Records excerpted from a collection
● ● ● ● ● ● ●

/-- `FENCE` and `TFENCE` with FENCE_COMPLETE, and WRITE_ACK_RECEIPT (10 R222, R223, 11 R243, R404, 18 R366). A fence holds the operations that
the group has issued on its paths; it waits for them, then sends the release set, then waits for the write-backs of its cluster, then,
acquiring, leaves no clean sector in L1, or, translating, has the walks of its cluster end stale, and then leaves no translation in the
cluster's TLB; outside firmware whatever the scope, while firmware's reaches every cluster and the front end of its die from COH up, and
of every die from DEV up. -/
def Obligations.FenceWords : Prop :=
  (∀ (s : State) (scope : BitVec 3) (kind : BitVec 2) (paths : BitVec 9),
    let began := fun (kind paths : Nat) (tr : Bool) => { s.me with
      approved := false
      fence := some { scope := scope.toNat, kind := kind, paths := paths, translation := tr, released := false, wbs := [],
                      ops := (s.me.paths.filter fun o => !o.done && paths.testBit o.path).map PathOp.op } }
    (Ready (.fence scope kind paths) s → s.inTx = true → exec (.fence scope kind paths) s = .next (s.doomMe 4))
    ∧ (Ready (.fence scope kind paths) s → s.inTx = false →
        (s.pairedMe = false ∨ kind.getLsbD 1 = false ∨ scope = 0 ∨ s.me.approved = true) →
          Leaves s (exec (.fence scope kind paths) s) s.cur.moved (began kind.toNat paths.toNat false))
    ∧ (Ready (.fence scope kind paths) s → s.inTx = false → s.pairedMe = true → kind.getLsbD 1 = true → scope ≠ 0 → s.me.approved = false →
        exec (.fence scope kind paths) s = .next (s.missed.modMe fun g => { g with wait := .compare }))
    ∧ (Ready (.tfence scope) s → s.inTx = true → exec (.tfence scope) s = .next (s.doomMe 4))
    ∧ (Ready (.tfence scope) s → s.inTx = false → (s.pairedMe = false ∨ scope = 0 ∨ s.me.approved = true) →
        Leaves s (exec (.tfence scope) s) s.cur.moved (began 2 1 true))
    ∧ (Ready (.tfence scope) s → s.inTx = false → s.pairedMe = true → scope ≠ 0 → s.me.approved = false →
        exec (.tfence scope) s = .next (s.missed.modMe fun g => { g with wait := .compare })))
  ∧ (∀ (s : State) (gk : Nat) (f : Fence), (s.group gk).fence = some f →
      (f.released = false → (∃ k ∈ f.ops, ∃ o ∈ (s.group gk).paths, o.op = k ∧ o.done = false) → exec (.fenceComplete gk) s = .next s)
      ∧ (f.released = false → (∀ k ∈ f.ops, ∀ o ∈ (s.group gk).paths, o.op = k → o.done = true) →
          ∃ t e, exec (.fenceComplete gk) s = .next t ∧ SameBytes s t ∧ (t.group gk).fence = some e ∧ e.released = true
            ∧ SameRegs (s.group gk) (t.group gk)
            ∧ (f.kind / 2 = 1 → f.paths.testBit 0 = true → 2 ≤ f.scope → (t.group gk).release = [] ∧ e.wbs = t.openWbs (clusterOf gk)))
      ∧ (f.released = true → s.fenceDone f = false → exec (.fenceComplete gk) s = .next s)
      ∧ (f.released = true → s.fenceDone f = true → f.translation = false →
          ∃ t, exec (.fenceComplete gk) s = .next t ∧ SameBytes s t ∧ (t.group gk) = { s.group gk with fence := none }
            ∧ (f.kind % 2 = 1 → f.paths.testBit 0 = true → 2 ≤ f.scope → ∀ l, (t.l1Line (clusterOf gk) l).valid = 0
              ∧ (t.l1Line (clusterOf gk) l).dirty = (s.l1Line (clusterOf gk) l).dirty))
      ∧ (f.released = true → s.fenceDone f = true → f.translation = true → f.dropping = false →
          ∃ t, exec (.fenceComplete gk) s = .next t ∧ SameBytes s t
            ∧ (t.group gk) = { s.group gk with fence := some { f with dropping := true } }
            ∧ ∀ w, (s.walks.get {} w).live = true → clusterOf gk ∈ (s.walks.get {} w).clusters → (t.walks.get {} w).stale = true)
      ∧ (f.released = true → s.fenceDone f = true → f.translation = true → f.dropping = true → (∀ e ∈ s.walks, e.2.stale = false) →
          let wide := (s.group gk).place.priv && decide (2 ≤ f.scope)
          let near := fun (die : Nat) => decide (3 ≤ f.scope) || die == dieOf (clusterOf gk)
          ∃ t, exec (.fenceComplete gk) s = .next t ∧ SameBytes s t ∧ (t.group gk) = { s.group gk with fence := none, spare := [] }
            ∧ (∀ c, (t.cluster c).tlb = if c = clusterOf gk ∨ wide = true ∧ near (dieOf c) = true then [] else (s.cluster c).tlb)
            ∧ ∀ d, (t.die d).tlb = if wide = true ∧ near d = true then [] else (s.die d).tlb))
  ∧ (∀ (s : State) (gk : Nat), (s.group gk).fence = none → exec (.fenceComplete gk) s = .next s)
  ∧ (∀ (s : State) (r : Nat), (s.req r).legs ≠ [] → exec (.writeAckReceipt r) s = .next s)
  ∧ ∀ (s : State) (r : Nat), (s.req r).live = true → (s.req r).kind = .ack → (s.req r).legs = [] →
      ∃ t, exec (.writeAckReceipt r) s = .next t ∧ SameBytes s t ∧ t.req r = {}
        ∧ ∀ l, (s.op (s.req r).op).live = true → (s.op (s.req r).op).kind = .l1maint l → t.op (s.req r).op = {}

/-- `PIN`, `UNPIN`, `L1WB`, `L1INV` and `CFETCH` with PIN_RESULT and CFETCH_LANDING (10 R224, R225, 09 R199, 08 R171). Each checks its one
address; `L1WB` and `L1INV` leave no dirty byte of the line but those held back, `L1INV` no clean one either; a pin is taken or refused
with its status, the whole line asked for where the slice lacks it; a fetch puts the 512 words of the segment into its slot, once they are
at home, or, poisoned, empties the slot. -/
def Obligations.LineWords : Prop :=
  (∀ (s : State) (d slot : BitVec 7) (a : BitVec 8) (e : TlbEntry) (pa : Nat),
    let va := (s.seen.gpair a.toNat).toNat
    let page := fun (n : Need) (size : Nat) => s.look va = .page e pa ∧ pageOk s.seen.place.priv n e pa = true ∧ s.declared va size = true
    let started := fun (o : Outcome) (path : Nat) (kind : OpKind) => ∃ t k, o = .next t ∧ Quiet s t ∧ SameL1 s t ∧ Starts s t k path s.me
      ∧ (t.op k).kind = kind
    let kept := fun (o : Outcome) (inval : Bool) => ∃ t, o = .next t ∧ SameBytes s t ∧ SameRegs s.me t.me
      ∧ (t.l1Line s.myCluster (pa / 256)).dirty
          = (s.l1Line s.myCluster (pa / 256)).dirty &&& (s.l1Line s.myCluster (pa / 256)).heldMask
      ∧ (inval = true → (t.l1Line s.myCluster (pa / 256)).valid = 0)
    (Ready (.pin d a) s → s.inTx = false → page { rd := true } 1 → started (exec (.pin d a) s) 0 (.pin d.toNat (pa / 256) false))
    ∧ (Ready (.unpin d a) s → s.inTx = false → page { rd := true } 1 → started (exec (.unpin d a) s) 0 (.pin d.toNat (pa / 256) true))
    ∧ (Ready (.l1wb a) s → s.inTx = false → page {} 1 → (s.l1Line s.myCluster (pa / 256)).live = true → kept (exec (.l1wb a) s) false)
    ∧ (Ready (.l1inv a) s → s.inTx = false → page {} 1 → (s.l1Line s.myCluster (pa / 256)).live = true → kept (exec (.l1inv a) s) true)
    ∧ (Ready (.cfetch slot a) s → s.inTx = false → va % 2048 = 0 → page { rd := true } 2048 → s.slotDeclared slot.toNat = true →
        started (exec (.cfetch slot a) s) 3 (.cfetch slot.toNat pa))
    ∧ (Ready (.cfetch slot a) s → s.inTx = false → va % 2048 ≠ 0 → exec (.cfetch slot a) s = .next (s.trapWord .alignData none 0 va))
    ∧ (Ready (.cfetch slot a) s → s.inTx = false → va % 2048 = 0 → s.look va = .page e pa →
        (pageOk s.seen.place.priv { rd := true } e pa = false ∨ s.declared va 2048 = false) →
          exec (.cfetch slot a) s = .next (s.trapWord .perm none 0 va))
    ∧ (Ready (.pin d a) s → s.inTx = false → s.look va = .fail → exec (.pin d a) s = .next (s.trapWord .transl none 0 va))
    ∧ (Ready (.l1wb a) s → s.inTx = false → s.look va = .miss → exec (.l1wb a) s = .next (s.askWalk va))
    ∧ (Ready (.pin d a) s → s.inTx = true → exec (.pin d a) s = .next (s.doomMe 4))
    ∧ (Ready (.cfetch slot a) s → s.inTx = true → exec (.cfetch slot a) s = .next (s.doomMe 4)))
  ∧ (∀ (s : State) (op : Nat),
    let o := s.op op
    let g := s.group o.group
    (∀ d l un, o.live = true → o.kind = .pin d l un → o.mirror = 0 → s.opAlive o = true →
      let key := dieOf o.cluster * 32 + sliceNo (l * 256)
      let ln := (s.slice key).line l
      let c := s.pinStatus (dieOf o.cluster) l o.qidx
      let gives := fun (v : Word) (pins : List Nat) => ∃ t, exec (.pinResult op) s = .next t ∧ SameBytes s t ∧ t.op op = {}
        ∧ t.group o.group = { (g.setG d v) with paths := (g.completeOp o.path op).paths, wait := (g.completeOp o.path op).wait }
        ∧ ((t.slice key).line l).pins = pins
      let there := ln.live = true ∧ (ln.valid ≠ 0 ∨ ln.dirty ≠ 0 ∨ ln.pins ≠ [])
      (un = true → ln.live = true → o.qidx ∈ ln.pins → gives 0 (ln.pins.filter (· != o.qidx)))
      ∧ (un = true → (ln.live = false ∨ o.qidx ∉ ln.pins) → gives 3 ln.pins)
      ∧ (un = false → there → gives (BitVec.ofNat 32 c) (if c = 0 ∧ o.qidx ∉ ln.pins then ln.pins ++ [o.qidx] else ln.pins))
      ∧ (un = false → ¬ there → exec (.pinResult op) s = .next (((List.range 4).foldl (fun s k =>
          s.askFill (dieOf o.cluster) (l * 4 + k) o.cluster o.qidx 64 0) s).setOp op { o with pos := 1 })))
    ∧ (∀ slot pa, o.live = true → o.kind = .cfetch slot pa → s.opAlive o = true → isGlobal pa = true → (∀ i, i < 8 → s.lineBusy (pa / 256 + i) 0 = false) →
        s.lacking o.qidx [(pa, 2048)] ≠ [] → exec (.cfetchLanding op) s = .next (s.wantHome o.cluster o.qidx 64 (s.lacking o.qidx [(pa, 2048)])))
    ∧ (∀ slot pa, o.live = true → o.kind = .cfetch slot pa → s.opAlive o = true → isGlobal pa = true → (∀ i, i < 8 → s.lineBusy (pa / 256 + i) 0 = false) →
        s.lacking o.qidx [(pa, 2048)] = [] →
        let lk := g.place.launch
        let bad := (List.range 32).any fun i => s.homePoison (pa + 64 * i)
        ∃ t, exec (.cfetchLanding op) s = .next t ∧ t.op op = {}
          ∧ (bad = false → t.mem = s.mem ∧ ∀ i, i < 512 →
              (((t.cluster o.cluster).istore.get {} (lk * 64 + slot)).words.get 0 i) = BitVec.ofNat 32 (leNat (s.homeBytes (pa + 4 * i) 4)))
          ∧ (bad = false → ((t.cluster o.cluster).istore.get {} (lk * 64 + slot)).landed = true)
          ∧ (bad = true → s.opGone o = false → g.place.priv = false → ((t.cluster o.cluster).istore.get {} (lk * 64 + slot)).landed = false
              ∧ ∃ r, (t.group o.group).halt = some r ∧ r.kind = .poison ∧ r.pc = o.pc))
    ∧ (∀ slot pa, o.live = true → o.kind = .cfetch slot pa → s.opAlive o = false → exec (.cfetchLanding op) s = .next (s.endOp op))
    ∧ (o.live = false → exec (.pinResult op) s = .next s ∧ exec (.cfetchLanding op) s = .next s))

/-! ### Waiting (chapter 14, 17 R338) -/

/-- `WAITC` and `WAITU` (17 R338, 14 R290 to R299, R304). `WAITC` lets the group issue once the path's counter is low enough. `WAITU` checks the
word as it registers: a condition that holds, poison, and a timeout of 0 decide the wait at once; otherwise an entry watches the word, in
a wait range for certain while the slice's table has room. No register and no byte of memory changes. -/
def Obligations.WaitWords : Prop :=
  ∀ (s : State) (cmp : BitVec 3) (sp : BitVec 2) (sz : Bool) (d path : BitVec 7) (a : BitVec 7) (b : BitVec 8) (e : TlbEntry) (pa : Nat),
    let n := if sz then 8 else 4
    let va := (s.seen.gpair a.toNat).toNat
    let x := (s.seen.greg a.toNat).toNat
    let opnd : Dword := if sz then s.seen.gpair (a.toNat + 2) else (s.seen.greg (a.toNat + 2)).zeroExtend 64
    let t := min (s.seen.greg (a.toNat + 4)).toNat s.waitBound
    let capped := decide (s.waitBound < (s.seen.greg (a.toNat + 4)).toNat)
    let o := exec (.waitu cmp sp sz d a) s
    let key := orderKey pa
    let w := s.watched pa sz
    let mine := Ready (.waitu cmp sp sz d a) s ∧ s.inTx = false
    let there := mine ∧ sp ≠ 2 ∧ va % n = 0 ∧ s.look va = .page e pa ∧ pageOk s.seen.place.priv { vault := sp == 1, rd := true } e pa = true
      ∧ s.declared va n = true ∧ s.pairedMe = false
      ∧ (isGlobal pa = true → s.lineBusy (pa / 256) 0 = false ∧ s.wbAhead s.myCluster (pa / 256) = false)
    let local' := mine ∧ sp = 2 ∧ x % n = 0 ∧ x + n ≤ s.myTeam.size ∧ s.pairedMe = false
    let waits := fun (w : WaitRec → Wait) (out : Option (Nat × Word)) => ∃ t r, o = .next t ∧ t.mem = s.mem
      ∧ (∀ j, j ≠ s.cur.group → t.group j = s.group j) ∧ t.me = { s.me with wait := w r }
      ∧ r.d = d.toNat ∧ r.capped = capped ∧ r.strand = s.cur.strand ∧ r.pc = s.str.pc ∧ r.outcome = out
    let held := fun (v : Nat × Bool) => v.2 = false ∧ waitCond cmp.toNat sz v.1 opnd.toNat = true
    let team := s.team s.seen.place.team
    let y : Nat × Bool := (team.read x n, team.poisoned x n)
    let mon := (s.slice key).mon
    let qidx := s.seen.place.qidx
    let rsv := s.inWaitRange va && decide ((mon.filter fun m => m.2.rsv && m.2.qidx == qidx).length < s.monShare key qidx)
    let room := (rsv = true ∨ (s.slice key).loose + s.reservedMon key < 480) ∧ mon.length < 512
    let chain := ((s.slice key).spill.filter fun m => m.tgt != 2).length
    (Ready (.waitc path b) s → s.me.counter path.toNat ≤ (s.gsrc b).toNat → Leaves s (exec (.waitc path b) s) s.cur.moved s.me)
    ∧ (Ready (.waitc path b) s → (s.gsrc b).toNat < s.me.counter path.toNat →
        Leaves s (exec (.waitc path b) s) s.cur.moved { s.me with wait := .counter path.toNat (s.gsrc b).toNat })
    ∧ (there → w.2 = true → waits (.monitor key false) (some (3, BitVec.ofNat 32 w.1)))
    ∧ (there → held w → waits (.monitor key false) (some (0, BitVec.ofNat 32 w.1)))
    ∧ (there → w.2 = false → ¬ held w → t = 0 → waits (.monitor key false) (some (1, BitVec.ofNat 32 w.1)))
    ∧ (there → w.2 = false → ¬ held w → t ≠ 0 → room →
        waits (.monitor key false) none ∧ ∀ u, o = .next u → (u.slice key).mon.get {} (s.slice key).freeEntry =
          { v := true, opnd := opnd, waddr := pa, cmp := cmp.toNat, sz := sz, rsv := rsv, qidx := s.seen.place.qidx
            exp := s.time.toNat + cyclesNs (s.cluster s.myCluster).power.level t, who := s.cur.group, team := s.seen.place.team })
    ∧ (there → w.2 = false → ¬ held w → t ≠ 0 → ¬ room → chain < 1024 → waits (.monitor key true) none
        ∧ ∀ u, o = .next u → (u.slice key).mon = (s.slice key).mon ∧ ∃ e, (u.slice key).spill = (s.slice key).spill ++ [e] ∧ e.waddr = pa)
    ∧ (there → w.2 = false → ¬ held w → t ≠ 0 → ¬ room → 1024 ≤ chain → waits (.monitor key false) (some (2, BitVec.ofNat 32 w.1)))
    ∧ (local' → y.2 = true → waits (.scratch 0 0) (some (3, BitVec.ofNat 32 y.1)))
    ∧ (local' → held y → waits (.scratch 0 0) (some (0, BitVec.ofNat 32 y.1)))
    ∧ (local' → y.2 = false → ¬ held y → t = 0 → waits (.scratch 0 0) (some (1, BitVec.ofNat 32 (team.read x 4))))
    ∧ (local' → y.2 = false → ¬ held y → t ≠ 0 → waits (.scratch 0 0) none ∧
        ∀ u, o = .next u → (u.cluster s.myCluster).scr.get {} (s.cur.group % 64) =
          { v := true, opnd := opnd, saddr := x, cmp := cmp.toNat, sz := sz, kind := 0, expc := s.clk s.myCluster + t, team := s.seen.place.team })
    ∧ (mine → sp ≠ 2 → va % n ≠ 0 → o = .next (s.trapWord .alignData none 0 va))
    ∧ (mine → sp = 2 → x % n ≠ 0 → o = .next (s.trapWord .alignData none 0 x))
    ∧ (mine → sp = 2 → x % n = 0 → s.myTeam.size < x + n → o = .next (s.trapWord .perm none 0 x))
    ∧ (Ready (.waitu cmp sp sz d a) s → s.inTx = true → o = .next (s.doomMe 4))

● ● ● ● ● ● ●

§ **Brief**:
Would you output, from the records above, exactly the run of lines that starts at the line containing "def Obligations.LineWords : Prop" and ends at the line containing "s = .next (s.trapWord .alignData none 0 va))", and only that run?

§ **Result of this exercise**:
def Obligations.LineWords : Prop :=
  (∀ (s : State) (d slot : BitVec 7) (a : BitVec 8) (e : TlbEntry) (pa : Nat),
    let va := (s.seen.gpair a.toNat).toNat
    let page := fun (n : Need) (size : Nat) => s.look va = .page e pa ∧ pageOk s.seen.place.priv n e pa = true ∧ s.declared va size = true
    let started := fun (o : Outcome) (path : Nat) (kind : OpKind) => ∃ t k, o = .next t ∧ Quiet s t ∧ SameL1 s t ∧ Starts s t k path s.me
      ∧ (t.op k).kind = kind
    let kept := fun (o : Outcome) (inval : Bool) => ∃ t, o = .next t ∧ SameBytes s t ∧ SameRegs s.me t.me
      ∧ (t.l1Line s.myCluster (pa / 256)).dirty
          = (s.l1Line s.myCluster (pa / 256)).dirty &&& (s.l1Line s.myCluster (pa / 256)).heldMask
      ∧ (inval = true → (t.l1Line s.myCluster (pa / 256)).valid = 0)
    (Ready (.pin d a) s → s.inTx = false → page { rd := true } 1 → started (exec (.pin d a) s) 0 (.pin d.toNat (pa / 256) false))
    ∧ (Ready (.unpin d a) s → s.inTx = false → page { rd := true } 1 → started (exec (.unpin d a) s) 0 (.pin d.toNat (pa / 256) true))
    ∧ (Ready (.l1wb a) s → s.inTx = false → page {} 1 → (s.l1Line s.myCluster (pa / 256)).live = true → kept (exec (.l1wb a) s) false)
    ∧ (Ready (.l1inv a) s → s.inTx = false → page {} 1 → (s.l1Line s.myCluster (pa / 256)).live = true → kept (exec (.l1inv a) s) true)
    ∧ (Ready (.cfetch slot a) s → s.inTx = false → va % 2048 = 0 → page { rd := true } 2048 → s.slotDeclared slot.toNat = true →
        started (exec (.cfetch slot a) s) 3 (.cfetch slot.toNat pa))
    ∧ (Ready (.cfetch slot a) s → s.inTx = false → va % 2048 ≠ 0 → exec (.cfetch slot a) s = .next (s.trapWord .alignData none 0 va))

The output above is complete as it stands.